東京証券取引所は東京湾のすぐそば。夏の晴れた日は南から潮風が吹いてきて、蒸し暑いんだにゃ。そんなときは涼しい東証ビルの中をこっそり散歩。音を立てないようツメを引っ込めて歩いていると、猫耳にはいろんな話が入ってくるにゃあ。

東証の中で最大のニュースは、みずほ証券との誤発注訴訟。裁判所の和解勧告にはどちらも応じずに裁判してたけど、一審、二審ともに誤発注でも注文取り消しのできない売買システムを提供してた東証の負け。

でも東証の人たちは、みずほ証券への賠償金が107億円という高裁判決を聞いて、意外にほっとした様子だったにゃ。

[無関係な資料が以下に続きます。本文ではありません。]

-- ==== Sys2Proof/Decode.lean ====
section
/-!
DEFINITION. The decoder of each engine and the encoder, from the opcode maps of 04 (R73, R78, R81, R83).
The tests are those of R66 in its order: OP, selector values, reserved bits.  Privilege and grant (tests 4 and 5)
need the task and are made when the instruction is executed.
-/

namespace Sys2Proof

/-- What becomes of a word (R66): an instruction, or a word refused with cause ILLEGAL or RESERVED. -/
inductive Decoded where
  | ok (i : Instr)
  | illegal
  | reserved
  deriving DecidableEq, Repr

/-- The `n` bits of `w` from bit `lo` up. -/
def fld (w : BitVec 32) (lo n : Nat) : BitVec n := BitVec.ofNat n (w.toNat / 2 ^ lo)

/-- Tests 2 and 3 of R66 for a word whose fields make up `i` and whose reserved bits are `rsv` (low bit, width). -/
def accept (w : BitVec 32) (i : Instr) (rsv : List (Nat × Nat)) : Decoded :=
  if !selOk i then .illegal
  else if rsvOk i && rsv.all (fun f => fld w f.1 f.2 == 0) then .ok i
  else .reserved

/-- OP 1 of the scalar engine (R73 to R75). -/
def decodeS1 (w : BitVec 32) : Decoded :=
  match (fld w 0 8).toNat with
  | 0 => accept w (.add (fld w 20 6) (fld w 14 6) (fld w 8 6)) []
  | 1 => accept w (.sub (fld w 20 6) (fld w 14 6) (fld w 8 6)) []
  | 2 => accept w (.and (fld w 20 6) (fld w 14 6) (fld w 8 6)) []
  | 3 => accept w (.or (fld w 20 6) (fld w 14 6) (fld w 8 6)) []
  | 4 => accept w (.xor (fld w 20 6) (fld w 14 6) (fld w 8 6)) []
  | 5 => accept w (.andn (fld w 20 6) (fld w 14 6) (fld w 8 6)) []
  | 6 => accept w (.orn (fld w 20 6) (fld w 14 6) (fld w 8 6)) []
  | 7 => accept w (.shl (fld w 20 6) (fld w 14 6) (fld w 8 6)) []
  | 8 => accept w (.shr (fld w 20 6) (fld w 14 6) (fld w 8 6)) []
  | 9 => accept w (.sra (fld w 20 6) (fld w 14 6) (fld w 8 6)) []
  | 10 => accept w (.slt (fld w 20 6) (fld w 14 6) (fld w 8 6)) []
  | 11 => accept w (.sltn (fld w 20 6) (fld w 14 6) (fld w 8 6)) []
  | 12 => accept w (.seq (fld w 20 6) (fld w 14 6) (fld w 8 6)) []
  | 13 => accept w (.sne (fld w 20 6) (fld w 14 6) (fld w 8 6)) []
  | 14 => accept w (.min (fld w 20 6) (fld w 14 6) (fld w 8 6)) []
  | 15 => accept w (.max (fld w 20 6) (fld w 14 6) (fld w 8 6)) []
  | 16 => accept w (.minn (fld w 20 6) (fld w 14 6) (fld w 8 6)) []
  | 17 => accept w (.maxn (fld w 20 6) (fld w 14 6) (fld w 8 6)) []
  | 18 => accept w (.mul (fld w 20 6) (fld w 14 6) (fld w 8 6)) []
  | 19 => accept w (.mulh (fld w 20 6) (fld w 14 6) (fld w 8 6)) []
  | 20 => accept w (.mulhn (fld w 20 6) (fld w 14 6) (fld w 8 6)) []
  | 21 => accept w (.div (fld w 20 6) (fld w 14 6) (fld w 8 6)) []
  | 22 => accept w (.divn (fld w 20 6) (fld w 14 6) (fld w 8 6)) []
  | 23 => accept w (.rem (fld w 20 6) (fld w 14 6) (fld w 8 6)) []
  | 24 => accept w (.remn (fld w 20 6) (fld w 14 6) (fld w 8 6)) []
  | 25 => accept w (.clz (fld w 20 6) (fld w 14 6)) [(8, 6)]
  | 26 => accept w (.ctz (fld w 20 6) (fld w 14 6)) [(8, 6)]
  | 27 => accept w (.pop (fld w 20 6) (fld w 14 6)) [(8, 6)]
  | 28 => accept w (.padd (fld w 20 6) (fld w 14 6) (fld w 8 6)) []
  | 29 => accept w (.planeOf (fld w 20 6) (fld w 14 6) (fld w 8 6)) []
  | 30 => accept w (.pathOf (fld w 20 6) (fld w 14 6) (fld w 8 6)) []
  | _ => .illegal

/-- OP 27 of the scalar engine (R73 to R75). -/
def decodeS27 (w : BitVec 32) : Decoded :=
  match (fld w 5 1).toNat with
  | 0 => accept w (.amo (fld w 20 6) (fld w 14 6) (fld w 8 6) (fld w 0 5)) [(6, 2)]
  | _ => accept w (.amoPosted (fld w 14 6) (fld w 8 6) (fld w 0 5)) [(6, 2), (20, 6)]

/-- OP 31 of the scalar engine (R73 to R75). -/
def decodeS31 (w : BitVec 32) : Decoded :=
  match (fld w 4 4).toNat with
  | 0 => accept w (.rel (fld w 14 6) (fld w 8 6) (fld w 0 4)) [(20, 6)]
  | 1 => accept w (.relAdd (fld w 14 6) (fld w 8 6) (fld w 0 4)) [(20, 6)]
  | _ => .illegal

/-- OP 32 of the scalar engine (R73 to R75). -/
def decodeS32 (w : BitVec 32) : Decoded :=
  match (fld w 4 1).toNat with
  | 0 => accept w (.bind (fld w 20 6) (fld w 14 6) (fld w 0 4)) [(5, 9)]
  | _ => accept w (.unbind (fld w 20 6) (fld w 14 6) (fld w 0 4)) [(5, 9)]

/-- OP 33 of the scalar engine (R73 to R75). -/
def decodeS33 (w : BitVec 32) : Decoded :=
  match (fld w 4 4).toNat with
  | 0 => accept w (.tkWait (fld w 0 3)) [(3, 1), (8, 18)]
  | 1 => accept w (.tkGive (fld w 0 3)) [(3, 1), (8, 18)]
  | _ => .illegal

/-- OP 35 of the scalar engine (R73 to R75). -/
def decodeS35 (w : BitVec 32) : Decoded :=
  match (fld w 4 4).toNat with
  | 0 => accept w (.barArrive (fld w 20 6) (fld w 14 6) (fld w 8 6) (fld w 0 4)) []
  | 1 => accept w (.barWait (fld w 20 6) (fld w 14 6) (fld w 8 6) (fld w 0 4)) []
  | 2 => accept w (.barSync (fld w 20 6) (fld w 14 6) (fld w 8 6) (fld w 0 4)) []
  | 3 => accept w (.barInit (fld w 20 6) (fld w 14 6) (fld w 8 6) (fld w 0 4)) []
  | 4 => accept w (.barFlags (fld w 20 6) (fld w 14 6) (fld w 8 6) (fld w 0 4)) []
  | 5 => accept w (.barTest1 (fld w 20 6) (fld w 14 6) (fld w 8 6) (fld w 0 4)) []
  | _ => .illegal

/-- OP 36 of the scalar engine (R73 to R75). -/
def decodeS36 (w : BitVec 32) : Decoded :=
  match (fld w 4 4).toNat with
  | 0 => accept w (.qmPost (fld w 0 3)) [(3, 1), (8, 18)]
  | 1 => accept w (.qmWait) [(0, 4), (8, 18)]
  | _ => .illegal

/-- OP 38 of the scalar engine (R73 to R75). -/
def decodeS38 (w : BitVec 32) : Decoded :=
  match (fld w 0 8).toNat with
  | 0 => accept w (.stBase (fld w 20 4) (fld w 14 6) (fld w 8 6)) [(24, 2)]
  | 1 => accept w (.stLay (fld w 20 4) (fld w 14 6)) [(8, 6), (24, 2)]
  | 2 => accept w (.stFmt (fld w 20 4) (fld w 14 6)) [(8, 6), (24, 2)]
  | 3 => accept w (.stScl (fld w 20 4) (fld w 14 6)) [(8, 6), (24, 2)]
  | 4 => accept w (.stFlag (fld w 20 4) (fld w 14 6)) [(8, 6), (24, 2)]
  | 5 => accept w (.stLink (fld w 20 4) (fld w 8 6)) [(14, 6), (24, 2)]
  | 6 => accept w (.stPos (fld w 20 4) (fld w 14 6)) [(8, 6), (24, 2)]
  | 7 => accept w (.stFill (fld w 20 4) (fld w 14 6)) [(8, 6), (24, 2)]
  | _ => .illegal

/-- OP 45 of the scalar engine (R73 to R75). -/
def decodeS45 (w : BitVec 32) : Decoded :=
  match (fld w 0 8).toNat with
  | 0 => accept w (.seal (fld w 14 6) (fld w 8 6)) [(20, 6)]
  | 1 => accept w (.unseal (fld w 14 6) (fld w 8 6)) [(20, 6)]
  | _ => .illegal

/-- OP 46 of the scalar engine (R73 to R75). -/
def decodeS46 (w : BitVec 32) : Decoded :=
  match (fld w 0 8).toNat with
  | 0 => accept w (.tlbiAll) [(8, 18)]
  | 1 => accept w (.tlbiTenant (fld w 14 6)) [(8, 6), (20, 6)]
  | 2 => accept w (.tlbiPositionPage (fld w 14 6)) [(8, 6), (20, 6)]
  | 3 => accept w (.tlbiPlaneFrame (fld w 14 6)) [(8, 6), (20, 6)]
  | _ => .illegal

/-- The decoder of the scalar engine (R73 to R75). -/
def decodeS (w : BitVec 32) : Decoded :=
  match (fld w 26 6).toNat with
  | 1 => decodeS1 w
  | 2 => accept w (.addi (fld w 20 6) (fld w 14 6) (fld w 0 14)) []
  | 3 => accept w (.andi (fld w 20 6) (fld w 14 6) (fld w 0 14)) []
  | 4 => accept w (.ori (fld w 20 6) (fld w 14 6) (fld w 0 14)) []
  | 5 => accept w (.xori (fld w 20 6) (fld w 14 6) (fld w 0 14)) []
  | 6 => accept w (.shli (fld w 20 6) (fld w 14 6) (fld w 0 6)) [(6, 8)]
  | 7 => accept w (.shri (fld w 20 6) (fld w 14 6) (fld w 0 6)) [(6, 8)]
  | 8 => accept w (.srai (fld w 20 6) (fld w 14 6) (fld w 0 6)) [(6, 8)]
  | 9 => accept w (.slti (fld w 20 6) (fld w 14 6) (fld w 0 14)) []
  | 10 => accept w (.sltni (fld w 20 6) (fld w 14 6) (fld w 0 14)) []
  | 11 => accept w (.paddi (fld w 20 6) (fld w 14 6) (fld w 0 14)) []
  | 12 => accept w (.planei (fld w 20 6) (fld w 14 6) (fld w 0 4)) [(4, 10)]
  | 13 => accept w (.hi (fld w 20 6) (fld w 0 20)) []
  | 14 => accept w (.top (fld w 20 6) (fld w 0 20)) []
  | 15 => accept w (.pcrel (fld w 20 6) (fld w 0 20)) []
  | 16 => accept w (.beq (fld w 20 6) (fld w 14 6) (fld w 0 14)) []
  | 17 => accept w (.bne (fld w 20 6) (fld w 14 6) (fld w 0 14)) []
  | 18 => accept w (.blt (fld w 20 6) (fld w 14 6) (fld w 0 14)) []
  | 19 => accept w (.bge (fld w 20 6) (fld w 14 6) (fld w 0 14)) []
  | 20 => accept w (.bltn (fld w 20 6) (fld w 14 6) (fld w 0 14)) []
  | 21 => accept w (.bgen (fld w 20 6) (fld w 14 6) (fld w 0 14)) []
  | 22 => accept w (.jal (fld w 20 6) (fld w 0 20)) []
  | 23 => accept w (.jalr (fld w 20 6) (fld w 14 6) (fld w 0 14)) []
  | 24 => accept w (.ld (fld w 20 6) (fld w 14 6) (fld w 11 3) (fld w 0 11)) []
  | 25 => accept w (.st (fld w 20 6) (fld w 14 6) (fld w 11 3) (fld w 0 11)) []
  | 26 => accept w (.rst (fld w 20 6) (fld w 14 6) (fld w 8 6) (fld w 0 3)) [(3, 5)]
  | 27 => decodeS27 w
  | 28 => accept w (.waita (fld w 20 6) (fld w 14 6) (fld w 8 6) (fld w 0 2)) [(2, 6)]
  | 29 => accept w (.fence (fld w 4 4) (fld w 0 4)) [(8, 18)]
  | 30 => accept w (.acq (fld w 20 6) (fld w 14 6) (fld w 0 4)) [(4, 10)]
  | 31 => decodeS31 w
  | 32 => decodeS32 w
  | 33 => decodeS33 w
  | 34 => accept w (.kw (fld w 20 6) (fld w 8 1) (fld w 0 8)) [(9, 11)]
  | 35 => decodeS35 w
  | 36 => decodeS36 w
  | 37 => accept w (.launch (fld w 20 6) (fld w 14 6)) [(0, 14)]
  | 38 => decodeS38 w
  | 39 => accept w (.rtset (fld w 20 2) (fld w 14 6)) [(0, 14), (22, 4)]
  | 40 => accept w (.xset (fld w 20 4) (fld w 14 6)) [(0, 14), (24, 2)]
  | 41 => accept w (.sget (fld w 20 6) (fld w 2 12)) [(0, 2), (14, 6)]
  | 42 => accept w (.sset (fld w 14 6) (fld w 2 12)) [(0, 2), (20, 6)]
  | 43 => accept w (.trap (fld w 0 14)) [(14, 12)]
  | 44 => accept w (.eret) [(0, 26)]
  | 45 => decodeS45 w
  | 46 => decodeS46 w
  | 47 => accept w (.yield) [(0, 26)]
  | 48 => accept w (.endS) [(0, 26)]
  | _ => .illegal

もともと東証は132億円を今期の特別損失として計上してたから、賠償金が軽くなった25億円分が会計上は特別利益になるんだって。ってことは、業績予想は上方修正かにゃ?

東証は職員用の喫茶室まで閉鎖して、慣れないコスト削減を進めてきたけど、これで節約一辺倒から解放されるといいにゃ。

東証が全部悪いんじゃなくて、売買システムをつくった富士通にも責任がありそうだけど、東証は富士通に賠償請求しないんだって。白黒つけないままで、日本取引所グループ(東証)の株主さんは怒らないのかにゃあ?